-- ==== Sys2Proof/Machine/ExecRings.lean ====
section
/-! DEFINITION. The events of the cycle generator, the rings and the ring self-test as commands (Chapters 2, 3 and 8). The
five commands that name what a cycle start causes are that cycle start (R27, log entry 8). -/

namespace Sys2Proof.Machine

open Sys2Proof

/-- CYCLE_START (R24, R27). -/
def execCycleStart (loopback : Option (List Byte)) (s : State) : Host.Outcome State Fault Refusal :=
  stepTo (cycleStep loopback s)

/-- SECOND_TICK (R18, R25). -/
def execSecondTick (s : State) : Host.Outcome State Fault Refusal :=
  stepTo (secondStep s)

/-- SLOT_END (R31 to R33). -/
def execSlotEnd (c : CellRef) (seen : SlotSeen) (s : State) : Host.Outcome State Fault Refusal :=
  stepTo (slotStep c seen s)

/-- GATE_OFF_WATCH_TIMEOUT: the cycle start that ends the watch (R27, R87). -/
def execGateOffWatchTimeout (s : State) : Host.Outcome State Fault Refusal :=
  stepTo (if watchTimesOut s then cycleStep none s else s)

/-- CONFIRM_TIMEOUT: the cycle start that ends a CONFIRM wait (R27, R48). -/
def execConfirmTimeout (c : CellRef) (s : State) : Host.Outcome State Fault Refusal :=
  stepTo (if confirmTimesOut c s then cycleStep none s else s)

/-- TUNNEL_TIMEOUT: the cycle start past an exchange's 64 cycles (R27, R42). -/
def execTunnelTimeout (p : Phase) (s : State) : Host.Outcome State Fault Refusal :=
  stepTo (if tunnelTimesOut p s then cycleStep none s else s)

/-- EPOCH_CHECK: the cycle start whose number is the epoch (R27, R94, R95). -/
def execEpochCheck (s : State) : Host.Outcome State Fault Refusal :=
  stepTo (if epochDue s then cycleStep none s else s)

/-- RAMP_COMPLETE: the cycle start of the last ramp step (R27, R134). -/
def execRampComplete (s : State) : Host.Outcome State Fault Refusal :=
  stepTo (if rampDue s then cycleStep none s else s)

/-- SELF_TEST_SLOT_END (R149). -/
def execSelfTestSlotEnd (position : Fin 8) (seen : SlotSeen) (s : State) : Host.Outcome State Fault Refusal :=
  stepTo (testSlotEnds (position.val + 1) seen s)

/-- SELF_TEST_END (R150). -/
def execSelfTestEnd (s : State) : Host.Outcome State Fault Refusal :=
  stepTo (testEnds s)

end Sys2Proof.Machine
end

○ ○ ○ ○ ○ ○ ○

ASSIGNMENT:
Extract, please, the lines from the start of the entries above through the one with "(R27, R87). -/", both included, reproducing each exactly and adding nothing.

ANSWER FOR THE TASK:
-- ==== Sys2Proof/Machine/ExecRings.lean ====
section
/-! DEFINITION. The events of the cycle generator, the rings and the ring self-test as commands (Chapters 2, 3 and 8). The
five commands that name what a cycle start causes are that cycle start (R27, log entry 8). -/

namespace Sys2Proof.Machine

open Sys2Proof

/-- CYCLE_START (R24, R27). -/
def execCycleStart (loopback : Option (List Byte)) (s : State) : Host.Outcome State Fault Refusal :=
  stepTo (cycleStep loopback s)

/-- SECOND_TICK (R18, R25). -/
def execSecondTick (s : State) : Host.Outcome State Fault Refusal :=
  stepTo (secondStep s)

/-- SLOT_END (R31 to R33). -/
def execSlotEnd (c : CellRef) (seen : SlotSeen) (s : State) : Host.Outcome State Fault Refusal :=
  stepTo (slotStep c seen s)

/-- GATE_OFF_WATCH_TIMEOUT: the cycle start that ends the watch (R27, R87). -/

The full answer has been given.